With this in mind, we can work with the TVM formula and use it to help determine the present value of money you have in hand today, as well as how this same amount of money may be valued at any specific point in the future and at any specific rate of interest.

Figure 7.18 Historical Purchasing Power Decline as a Result of Inflation, 2007–2020 (data source: Bureau of Labor Statistics)

The Relationship between TVM and Inflation

As we have seen, the future value formula can be very helpful in calculating the value of a sum of cash (or any liquid asset) at some future point in time. One of the important ideas relating to the concept of TVM is that it is preferable to spend money today instead of at some point in the future (all other things being equal) when inflation is positive. However, in very rare instances in our economy when inflation is negative, spending money later is preferable to spending it now. This is because in cases of negative inflation, the purchasing power of a dollar is actually greater in the future, as the costs of goods and services are declining as we move into the future.
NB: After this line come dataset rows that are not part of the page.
theorem execPerstNRelease_keep : ∀ a0 s, KeepR 872415312 s (execPerstNRelease a0 s) := by
  intro a0 s
  unfold execPerstNRelease
  extract_lets v0
  have h0 : Keep 872415312 s v0 := by
    unfold v0
    repeat' first
      | with_reducible assumption
      | with_reducible exact Keep.refl _ _
      | intro _
      | (fail_if_no_progress beta_reduce)
      | (with_reducible apply KeepR.next)
      | (with_reducible apply Keep.ite)
      | (with_reducible apply KeepR.ite)
      | (with_reducible apply Keep.ite_fst)
      | (with_reducible apply Keep.snoc (State.answerConfig_keep _))
      | (with_reducible apply Keep.snoc (State.begin_keep _ _))
      | (with_reducible apply Keep.snoc (State.settleHost_keep _))
      | (with_reducible apply Keep.snoc (State.updHif_keep _ _))
      | (with_reducible apply Keep.snoc' (Keep.foldl ?_ _ _))
      | (with_reducible apply And.intro)
      | exact rfl
      | (refine Keep.fst (by assumption) ?_)
      | (refine Keep.snd (by assumption) ?_)
      | split
      | dsimp only
  repeat' first
    | with_reducible assumption
    | with_reducible exact Keep.refl _ _
    | intro _
    | (fail_if_no_progress beta_reduce)
    | (with_reducible apply KeepR.next)
    | (with_reducible apply Keep.ite)
    | (with_reducible apply KeepR.ite)
    | (with_reducible apply Keep.ite_fst)
    | (with_reducible apply Keep.snoc (State.answerConfig_keep _))
    | (with_reducible apply Keep.snoc (State.begin_keep _ _))
    | (with_reducible apply Keep.snoc (State.settleHost_keep _))
    | (with_reducible apply Keep.snoc (State.updHif_keep _ _))
    | (with_reducible apply Keep.snoc' (Keep.foldl ?_ _ _))
    | (with_reducible apply And.intro)
    | exact rfl
    | (refine Keep.fst (by assumption) ?_)
    | (refine Keep.snd (by assumption) ?_)
    | split
    | dsimp only

theorem State.settleWake_keep : ∀ s, Keep 67108864 s (State.settleWake s) := by
  intro s
  unfold State.settleWake
  extract_lets v0 v1
  try clear_value v0
  have h1 : Keep 67108864 s v1 := by
    unfold v1
    repeat' first
      | with_reducible assumption
      | with_reducible exact Keep.refl _ _
      | intro _
      | (fail_if_no_progress beta_reduce)
      | (with_reducible apply KeepR.next)
      | (with_reducible apply Keep.ite)
      | (with_reducible apply KeepR.ite)
      | (with_reducible apply Keep.ite_fst)
      | (with_reducible apply Keep.snoc (State.emit_keep _ _))
      | (with_reducible apply Keep.snoc (State.updHif_keep _ _))
      | (with_reducible apply Keep.snoc' (Keep.foldl ?_ _ _))
      | (with_reducible apply And.intro)
      | exact rfl
      | (refine Keep.fst (by assumption) ?_)
      | (refine Keep.snd (by assumption) ?_)
      | split
      | dsimp only
  repeat' first
    | with_reducible assumption
    | with_reducible exact Keep.refl _ _
    | intro _
    | (fail_if_no_progress beta_reduce)
    | (with_reducible apply KeepR.next)
    | (with_reducible apply Keep.ite)
    | (with_reducible apply KeepR.ite)
    | (with_reducible apply Keep.ite_fst)
    | (with_reducible apply Keep.snoc (State.emit_keep _ _))
    | (with_reducible apply Keep.snoc (State.updHif_keep _ _))
    | (with_reducible apply Keep.snoc' (Keep.foldl ?_ _ _))
    | (with_reducible apply And.intro)
    | exact rfl
    | (refine Keep.fst (by assumption) ?_)
    | (refine Keep.snd (by assumption) ?_)
    | split
    | dsimp only

theorem execD3hotEntry_keep : ∀ a0 s, KeepR 897601616 s (execD3hotEntry a0 s) := by
  intro a0 s
  unfold execD3hotEntry
  extract_lets v0 v1 v2
  try clear_value v1
  have h0 : Keep 897601616 s v0 := by
    unfold v0
    repeat' first
      | with_reducible assumption
      | with_reducible exact Keep.refl _ _
      | intro _
      | (fail_if_no_progress beta_reduce)
      | (with_reducible apply KeepR.next)
      | (with_reducible apply Keep.ite)
      | (with_reducible apply KeepR.ite)
      | (with_reducible apply Keep.ite_fst)
      | (with_reducible apply Keep.snoc (State.begin_keep _ _))
      | (with_reducible apply Keep.snoc (State.resetHif_keep _ _))
      | (with_reducible apply Keep.snoc (State.settleHost_keep _))
      | (with_reducible apply Keep.snoc (State.settleWake_keep _))
      | (with_reducible apply Keep.snoc (State.updHif_keep _ _))
      | (with_reducible apply Keep.snoc' (Keep.foldl ?_ _ _))
      | (with_reducible apply And.intro)
      | exact rfl
      | (refine Keep.fst (by assumption) ?_)
      | (refine Keep.snd (by assumption) ?_)
      | split
      | dsimp only
  have h2 : Keep 897601616 s v2 := by
    unfold v2
    repeat' first
      | with_reducible assumption
      | with_reducible exact Keep.refl _ _
      | intro _
      | (fail_if_no_progress beta_reduce)
      | (with_reducible apply KeepR.next)
      | (with_reducible apply Keep.ite)
      | (with_reducible apply KeepR.ite)
      | (with_reducible apply Keep.ite_fst)
      | (with_reducible apply Keep.snoc (State.begin_keep _ _))
      | (with_reducible apply Keep.snoc (State.resetHif_keep _ _))
      | (with_reducible apply Keep.snoc (State.settleHost_keep _))
      | (with_reducible apply Keep.snoc (State.settleWake_keep _))
      | (with_reducible apply Keep.snoc (State.updHif_keep _ _))
      | (with_reducible apply Keep.snoc' (Keep.foldl ?_ _ _))
      | (with_reducible apply And.intro)
      | exact rfl
      | (refine Keep.fst (by assumption) ?_)
      | (refine Keep.snd (by assumption) ?_)
      | split
      | dsimp only
  repeat' first
    | with_reducible assumption
    | with_reducible exact Keep.refl _ _
    | intro _
    | (fail_if_no_progress beta_reduce)
    | (with_reducible apply KeepR.next)
    | (with_reducible apply Keep.ite)
    | (with_reducible apply KeepR.ite)
    | (with_reducible apply Keep.ite_fst)
    | (with_reducible apply Keep.snoc (State.begin_keep _ _))
    | (with_reducible apply Keep.snoc (State.resetHif_keep _ _))
    | (with_reducible apply Keep.snoc (State.settleHost_keep _))
    | (with_reducible apply Keep.snoc (State.settleWake_keep _))
    | (with_reducible apply Keep.snoc (State.updHif_keep _ _))
    | (with_reducible apply Keep.snoc' (Keep.foldl ?_ _ _))
    | (with_reducible apply And.intro)
    | exact rfl
    | (refine Keep.fst (by assumption) ?_)
    | (refine Keep.snd (by assumption) ?_)
    | split
    | dsimp only

theorem execD0Return_keep : ∀ a0 s, KeepR 872415312 s (execD0Return a0 s) := by
  intro a0 s
  unfold execD0Return
  extract_lets v0
  have h0 : Keep 872415312 s v0 := by
    unfold v0
    repeat' first
      | with_reducible assumption
      | with_reducible exact Keep.refl _ _
      | intro _
      | (fail_if_no_progress beta_reduce)
      | (with_reducible apply KeepR.next)
      | (with_reducible apply Keep.ite)
      | (with_reducible apply KeepR.ite)
      | (with_reducible apply Keep.ite_fst)
      | (with_reducible apply Keep.snoc (State.begin_keep _ _))
      | (with_reducible apply Keep.snoc (State.settleHost_keep _))
      | (with_reducible apply Keep.snoc (State.settleWake_keep _))
      | (with_reducible apply Keep.snoc (State.updHif_keep _ _))
      | (with_reducible apply Keep.snoc' (Keep.foldl ?_ _ _))
      | (with_reducible apply And.intro)
      | exact rfl
      | (refine Keep.fst (by assumption) ?_)
      | (refine Keep.snd (by assumption) ?_)
      | split
      | dsimp only
  repeat' first
    | with_reducible assumption
    | with_reducible exact Keep.refl _ _
    | intro _
    | (fail_if_no_progress beta_reduce)
    | (with_reducible apply KeepR.next)
    | (with_reducible apply Keep.ite)
    | (with_reducible apply KeepR.ite)
    | (with_reducible apply Keep.ite_fst)
    | (with_reducible apply Keep.snoc (State.begin_keep _ _))
    | (with_reducible apply Keep.snoc (State.settleHost_keep _))
    | (with_reducible apply Keep.snoc (State.settleWake_keep _))
    | (with_reducible apply Keep.snoc (State.updHif_keep _ _))
    | (with_reducible apply Keep.snoc' (Keep.foldl ?_ _ _))
    | (with_reducible apply And.intro)
    | exact rfl
    | (refine Keep.fst (by assumption) ?_)
    | (refine Keep.snd (by assumption) ?_)
    | split
    | dsimp only

theorem execPcieLinkDown_keep : ∀ a0 s, KeepR 872415312 s (execPcieLinkDown a0 s) := by
  intro a0 s
  unfold execPcieLinkDown
  extract_lets v0
  have h0 : Keep 872415312 s v0 := by
    unfold v0
    repeat' first
      | with_reducible assumption
      | with_reducible exact Keep.refl _ _
      | intro _
      | (fail_if_no_progress beta_reduce)
      | (with_reducible apply KeepR.next)
      | (with_reducible apply Keep.ite)
      | (with_reducible apply KeepR.ite)
      | (with_reducible apply Keep.ite_fst)
      | (with_reducible apply Keep.snoc (State.begin_keep _ _))
      | (with_reducible apply Keep.snoc (State.settleHost_keep _))
      | (with_reducible apply Keep.snoc (State.settleWake_keep _))
      | (with_reducible apply Keep.snoc (State.updHif_keep _ _))
      | (with_reducible apply Keep.snoc' (Keep.foldl ?_ _ _))
      | (with_reducible apply And.intro)
      | exact rfl
      | (refine Keep.fst (by assumption) ?_)
      | (refine Keep.snd (by assumption) ?_)
      | split
      | dsimp only
  repeat' first
    | with_reducible assumption
    | with_reducible exact Keep.refl _ _
    | intro _
    | (fail_if_no_progress beta_reduce)
    | (with_reducible apply KeepR.next)
    | (with_reducible apply Keep.ite)
    | (with_reducible apply KeepR.ite)
    | (with_reducible apply Keep.ite_fst)
    | (with_reducible apply Keep.snoc (State.begin_keep _ _))
    | (with_reducible apply Keep.snoc (State.settleHost_keep _))
    | (with_reducible apply Keep.snoc (State.settleWake_keep _))
    | (with_reducible apply Keep.snoc (State.updHif_keep _ _))
    | (with_reducible apply Keep.snoc' (Keep.foldl ?_ _ _))
    | (with_reducible apply And.intro)
    | exact rfl
    | (refine Keep.fst (by assumption) ?_)
    | (refine Keep.snd (by assumption) ?_)
    | split
    | dsimp only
Most investors would be inclined to take a payment of money today rather than wait five years to receive a payment in the same amount. This is because inflation is almost always positive, which means that general prices of goods and services tend to increase over the passage of time. This is a direct function and result of normal economic growth. The crux of the concept of TVM is directly related to maintaining the present value of financial assets or increasing the value of these financial assets at different points in the future when they may be needed to obtain goods and services. If a consumer’s monetary assets grow at a greater rate than inflation over any period of time, then the consumer will realize an increase in their overall purchasing power. Conversely, if inflation exceeds savings or investment growth, then the consumer will lose purchasing power as time goes by under such conditions.

The Impact of Inflation on TVM

The difference between present and future values of money can be easily seen when considered under the effects of inflation. As we discussed above, inflation is defined as a state of continuously rising prices for goods and services within an economy. In the study of economics, the laws of supply and demand state that increasing the amount of money within an economy without increasing the amount of goods and services available will give consumers and businesses more money to spend on those goods and services. When more money is created and made available to the consuming public, the value of each unit of currency will diminish.
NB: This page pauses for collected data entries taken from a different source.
theorem State.beginPass_keep : ∀ a0 s, Keep 4294967296 s (State.beginPass a0 s) := by
  intro a0 s
  unfold State.beginPass
  extract_lets v0
  have h0 : Keep 4294967296 s v0 := by
    unfold v0
    repeat' first
      | with_reducible assumption
      | with_reducible exact Keep.refl _ _
      | intro _
      | (fail_if_no_progress beta_reduce)
      | (with_reducible apply KeepR.next)
      | (with_reducible apply Keep.ite)
      | (with_reducible apply KeepR.ite)
      | (with_reducible apply Keep.ite_fst)
      | (with_reducible apply Keep.snoc (State.emit_keep _ _))
      | (with_reducible apply Keep.snoc (State.updDisp_keep _ _))
      | (with_reducible apply Keep.snoc' (Keep.foldl ?_ _ _))
      | (with_reducible apply And.intro)
      | exact rfl
      | (refine Keep.fst (by assumption) ?_)
      | (refine Keep.snd (by assumption) ?_)
      | split
      | dsimp only
  repeat' first
    | with_reducible assumption
    | with_reducible exact Keep.refl _ _
    | intro _
    | (fail_if_no_progress beta_reduce)
    | (with_reducible apply KeepR.next)
    | (with_reducible apply Keep.ite)
    | (with_reducible apply KeepR.ite)
    | (with_reducible apply Keep.ite_fst)
    | (with_reducible apply Keep.snoc (State.emit_keep _ _))
    | (with_reducible apply Keep.snoc (State.updDisp_keep _ _))
    | (with_reducible apply Keep.snoc' (Keep.foldl ?_ _ _))
    | (with_reducible apply And.intro)
    | exact rfl
    | (refine Keep.fst (by assumption) ?_)
    | (refine Keep.snd (by assumption) ?_)
    | split
    | dsimp only

theorem State.setDispSupply_keep : ∀ a0 s, Keep 4831838224 s (State.setDispSupply a0 s) := by
  intro a0 s
  unfold State.setDispSupply
  repeat' first
    | with_reducible assumption
    | with_reducible exact Keep.refl _ _
    | intro _
    | (fail_if_no_progress beta_reduce)
    | (with_reducible apply KeepR.next)
    | (with_reducible apply Keep.ite)
    | (with_reducible apply KeepR.ite)
    | (with_reducible apply Keep.ite_fst)
    | (with_reducible apply Keep.snoc (State.record_keep _ _ _ _))
    | (with_reducible apply Keep.snoc (State.updDisp_keep _ _))
    | (with_reducible apply Keep.snoc' (Keep.foldl ?_ _ _))
    | (with_reducible apply And.intro)
    | exact rfl
    | (refine Keep.fst (by assumption) ?_)
    | (refine Keep.snd (by assumption) ?_)
    | split
    | dsimp only

theorem State.startUpdates_keep : ∀ s, Keep 4387241984 s (State.startUpdates s) := by
  intro s
  unfold State.startUpdates
  extract_lets v0 v1 v2 v3 v4 v5 v6 v7 v8
  try clear_value v8
  try clear_value v7
  try clear_value v4
  try clear_value v3
  try clear_value v2
  try clear_value v1
  try clear_value v0
  have h5 : Keep 4387241984 s v5 := by
    unfold v5
    repeat' first
      | with_reducible assumption
      | with_reducible exact Keep.refl _ _
      | intro _
      | (fail_if_no_progress beta_reduce)
      | (with_reducible apply KeepR.next)
      | (with_reducible apply Keep.ite)
      | (with_reducible apply KeepR.ite)
      | (with_reducible apply Keep.ite_fst)
      | (with_reducible apply Keep.snoc (State.beginPass_keep _ _))
      | (with_reducible apply Keep.snoc (State.completeAll_keep _ _ _))
      | (with_reducible apply Keep.snoc (State.updDisp_keep _ _))
      | (with_reducible apply Keep.snoc' (Keep.foldl ?_ _ _))
      | (with_reducible apply And.intro)
      | exact rfl
      | (refine Keep.fst (by assumption) ?_)
      | (refine Keep.snd (by assumption) ?_)
      | split
      | dsimp only
  have h6 : Keep 4387241984 s v6 := by
    unfold v6
    repeat' first
      | with_reducible assumption
      | with_reducible exact Keep.refl _ _
      | intro _
      | (fail_if_no_progress beta_reduce)
      | (with_reducible apply KeepR.next)
      | (with_reducible apply Keep.ite)
      | (with_reducible apply KeepR.ite)
      | (with_reducible apply Keep.ite_fst)
      | (with_reducible apply Keep.snoc (State.beginPass_keep _ _))
      | (with_reducible apply Keep.snoc (State.completeAll_keep _ _ _))
      | (with_reducible apply Keep.snoc (State.updDisp_keep _ _))
      | (with_reducible apply Keep.snoc' (Keep.foldl ?_ _ _))
      | (with_reducible apply And.intro)
      | exact rfl
      | (refine Keep.fst (by assumption) ?_)
      | (refine Keep.snd (by assumption) ?_)
      | split
      | dsimp only
  repeat' first
    | with_reducible assumption
    | with_reducible exact Keep.refl _ _
    | intro _
    | (fail_if_no_progress beta_reduce)
    | (with_reducible apply KeepR.next)
    | (with_reducible apply Keep.ite)
    | (with_reducible apply KeepR.ite)
    | (with_reducible apply Keep.ite_fst)
    | (with_reducible apply Keep.snoc (State.beginPass_keep _ _))
    | (with_reducible apply Keep.snoc (State.completeAll_keep _ _ _))
    | (with_reducible apply Keep.snoc (State.updDisp_keep _ _))
    | (with_reducible apply Keep.snoc' (Keep.foldl ?_ _ _))
    | (with_reducible apply And.intro)
    | exact rfl
    | (refine Keep.fst (by assumption) ?_)
    | (refine Keep.snd (by assumption) ?_)
    | split
    | dsimp only

theorem State.startRedrive_keep : ∀ a0 s, Keep 4831838224 s (State.startRedrive a0 s) := by
  intro a0 s
  unfold State.startRedrive
  extract_lets v0 v1 v2 v3 v4
  try clear_value v4
  try clear_value v2
  try clear_value v1
  try clear_value v0
  have h3 : Keep 4831838224 s v3 := by
    unfold v3
    repeat' first
      | with_reducible assumption
      | with_reducible exact Keep.refl _ _
      | intro _
      | (fail_if_no_progress beta_reduce)
      | (with_reducible apply KeepR.next)
      | (with_reducible apply Keep.ite)
      | (with_reducible apply KeepR.ite)
      | (with_reducible apply Keep.ite_fst)
      | (with_reducible apply Keep.snoc (State.beginPass_keep _ _))
      | (with_reducible apply Keep.snoc (State.record_keep _ _ _ _))
      | (with_reducible apply Keep.snoc (State.updDisp_keep _ _))
      | (with_reducible apply Keep.snoc' (Keep.foldl ?_ _ _))
      | (with_reducible apply And.intro)
      | exact rfl
      | (refine Keep.fst (by assumption) ?_)
      | (refine Keep.snd (by assumption) ?_)
      | split
      | dsimp only
  repeat' first
    | with_reducible assumption
    | with_reducible exact Keep.refl _ _
    | intro _
    | (fail_if_no_progress beta_reduce)
    | (with_reducible apply KeepR.next)
    | (with_reducible apply Keep.ite)
    | (with_reducible apply KeepR.ite)
    | (with_reducible apply Keep.ite_fst)
    | (with_reducible apply Keep.snoc (State.beginPass_keep _ _))
    | (with_reducible apply Keep.snoc (State.record_keep _ _ _ _))
    | (with_reducible apply Keep.snoc (State.updDisp_keep _ _))
    | (with_reducible apply Keep.snoc' (Keep.foldl ?_ _ _))
    | (with_reducible apply And.intro)
    | exact rfl
    | (refine Keep.fst (by assumption) ?_)
    | (refine Keep.snd (by assumption) ?_)
    | split
    | dsimp only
This will then have the effect of incentivizing consumers to spend their money now, or in the very near future, instead of saving cash for later use. Another concept in economics states that this relationship between money supply and monetary value is one of the primary reasons why the Federal Reserve might at times take steps to inject money into a stagnant, lethargic economy. Increasing the money supply will lead to increased economic activity and consumer spending, but it can also have the negative effect of increasing the costs of goods and services, furthering an increase in the rate of inflation.

Consumers who decide to save their money now and for the foreseeable future, as opposed to spending it now, are simply making the economic choice to have their cash on hand and available. So, this ends up being a decision that is made despite the risk of potential inflation and perhaps losing purchasing power. When inflationary risk is low, most people will save their money to have it available to spend later. Conversely, in times when inflationary risk is high, people are more likely to spend their money now, before its purchasing power erodes. This idea of inflationary risk is the primary reason why savers and investors who decide to save now in order to have their money available at some point in the future will insist they are paid, through interest or return on investment, for the future value of any savings or financial instrument.
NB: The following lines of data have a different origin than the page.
theorem execResetNLow_keep : ∀ a0 s, KeepR 17179868415 s (execResetNLow a0 s) := by
  intro a0 s
  unfold execResetNLow
  extract_lets v0 v1 v2 v3 v4 v5 v6 v7
  try clear_value v4
  try clear_value v3
  try clear_value v2
  try clear_value v1
  have h0 : Keep 17179868415 s v0 := by
    unfold v0
    repeat' first
      | with_reducible assumption
      | with_reducible exact Keep.refl _ _
      | intro _
      | (fail_if_no_progress beta_reduce)
      | (with_reducible apply KeepR.next)
      | (with_reducible apply Keep.ite)
      | (with_reducible apply KeepR.ite)
      | (with_reducible apply Keep.ite_fst)
      | (with_reducible apply Keep.snoc (State.afterReset_keep _ _))
      | (with_reducible apply Keep.snoc (State.begin_keep _ _))
      | (with_reducible apply Keep.snoc (State.holdReset_keep _))
      | (with_reducible apply Keep.snoc (State.updMod_keep _ _))
      | (with_reducible apply Keep.snoc (State.updTime_keep _ _))
      | (with_reducible apply Keep.snoc' (Keep.foldl ?_ _ _))
      | (with_reducible apply And.intro)
      | exact rfl
      | (refine Keep.fst (by assumption) ?_)
      | (refine Keep.snd (by assumption) ?_)
      | split
      | dsimp only
  have h5 : Keep 17179868415 s v5 := by
    unfold v5
    repeat' first
      | with_reducible assumption
      | with_reducible exact Keep.refl _ _
      | intro _
      | (fail_if_no_progress beta_reduce)
      | (with_reducible apply KeepR.next)
      | (with_reducible apply Keep.ite)
      | (with_reducible apply KeepR.ite)
      | (with_reducible apply Keep.ite_fst)
      | (with_reducible apply Keep.snoc (State.afterReset_keep _ _))
      | (with_reducible apply Keep.snoc (State.begin_keep _ _))
      | (with_reducible apply Keep.snoc (State.holdReset_keep _))
      | (with_reducible apply Keep.snoc (State.updMod_keep _ _))
      | (with_reducible apply Keep.snoc (State.updTime_keep _ _))
      | (with_reducible apply Keep.snoc' (Keep.foldl ?_ _ _))
      | (with_reducible apply And.intro)
      | exact rfl
      | (refine Keep.fst (by assumption) ?_)
      | (refine Keep.snd (by assumption) ?_)
      | split
      | dsimp only
  have h6 : Keep 17179868415 s v6 := by
    unfold v6
    repeat' first
      | with_reducible assumption
      | with_reducible exact Keep.refl _ _
      | intro _
      | (fail_if_no_progress beta_reduce)
      | (with_reducible apply KeepR.next)
      | (with_reducible apply Keep.ite)
      | (with_reducible apply KeepR.ite)
      | (with_reducible apply Keep.ite_fst)
      | (with_reducible apply Keep.snoc (State.afterReset_keep _ _))
      | (with_reducible apply Keep.snoc (State.begin_keep _ _))
      | (with_reducible apply Keep.snoc (State.holdReset_keep _))
      | (with_reducible apply Keep.snoc (State.updMod_keep _ _))
      | (with_reducible apply Keep.snoc (State.updTime_keep _ _))
      | (with_reducible apply Keep.snoc' (Keep.foldl ?_ _ _))
      | (with_reducible apply And.intro)
      | exact rfl
      | (refine Keep.fst (by assumption) ?_)
      | (refine Keep.snd (by assumption) ?_)
      | split
      | dsimp only
  have h7 : Keep 17179868415 s v7 := by
    unfold v7
    repeat' first
      | with_reducible assumption
      | with_reducible exact Keep.refl _ _
      | intro _
      | (fail_if_no_progress beta_reduce)
      | (with_reducible apply KeepR.next)
      | (with_reducible apply Keep.ite)
      | (with_reducible apply KeepR.ite)
      | (with_reducible apply Keep.ite_fst)
      | (with_reducible apply Keep.snoc (State.afterReset_keep _ _))
      | (with_reducible apply Keep.snoc (State.begin_keep _ _))
      | (with_reducible apply Keep.snoc (State.holdReset_keep _))
      | (with_reducible apply Keep.snoc (State.updMod_keep _ _))
      | (with_reducible apply Keep.snoc (State.updTime_keep _ _))
      | (with_reducible apply Keep.snoc' (Keep.foldl ?_ _ _))
      | (with_reducible apply And.intro)
      | exact rfl
      | (refine Keep.fst (by assumption) ?_)
      | (refine Keep.snd (by assumption) ?_)
      | split
      | dsimp only
  repeat' first
    | with_reducible assumption
    | with_reducible exact Keep.refl _ _
    | intro _
    | (fail_if_no_progress beta_reduce)
    | (with_reducible apply KeepR.next)
    | (with_reducible apply Keep.ite)
    | (with_reducible apply KeepR.ite)
    | (with_reducible apply Keep.ite_fst)
    | (with_reducible apply Keep.snoc (State.afterReset_keep _ _))
    | (with_reducible apply Keep.snoc (State.begin_keep _ _))
    | (with_reducible apply Keep.snoc (State.holdReset_keep _))
    | (with_reducible apply Keep.snoc (State.updMod_keep _ _))
    | (with_reducible apply Keep.snoc (State.updTime_keep _ _))
    | (with_reducible apply Keep.snoc' (Keep.foldl ?_ _ _))
    | (with_reducible apply And.intro)
    | exact rfl
    | (refine Keep.fst (by assumption) ?_)
    | (refine Keep.snd (by assumption) ?_)
    | split
    | dsimp only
Lower interest rates will usually lead to higher inflation. This is because, in a way, interest rates can be viewed as the cost of money. This allows for the idea that interest rates can be further viewed as a tax on holding on to sums of money instead of using it. If an economy is experiencing lower interest rates, this will make money less expensive to hold, thus incentivizing consumers to spend their money more frequently on the goods and services they may require. We have also seen that the more quickly inflation rates rise, the more quickly the general purchasing power of money will be eroded. Rational investors who set money aside for the future will demand higher interest rates to compensate them for such periods of inflation. However, investors who save for future consumption but leave their money uninvested or underinvested in low-interest-bearing accounts will essentially lose value from their financial assets because each of their future dollars will be worth less, carrying less purchasing power when they end up needing it for use. This relationship of saving and planning for the future is one of the most important reasons to understand the concept of the time value of money.

Nominal versus Real Interest Rates

One of the main problems of allowing inflation to determine interest rates is that current interest rates are actually nominal interest rates. Nominal rates are “stated,” not adjusted for the effects of inflation. In order to determine more practical real interest rates, the original nominal rate must be adjusted using an inflation rate, such as those that are calculated and published by the Bureau of Labor Statistics within the consumer price index (CPI).

A concept referred to as the Fisher effect, named for economist Irving Fisher, describes the relationship between inflation and the nominal and real interest rates and is expressed using the following formula:

where i is the nominal interest rate, R is the real interest rate, and h is the expected inflation rate.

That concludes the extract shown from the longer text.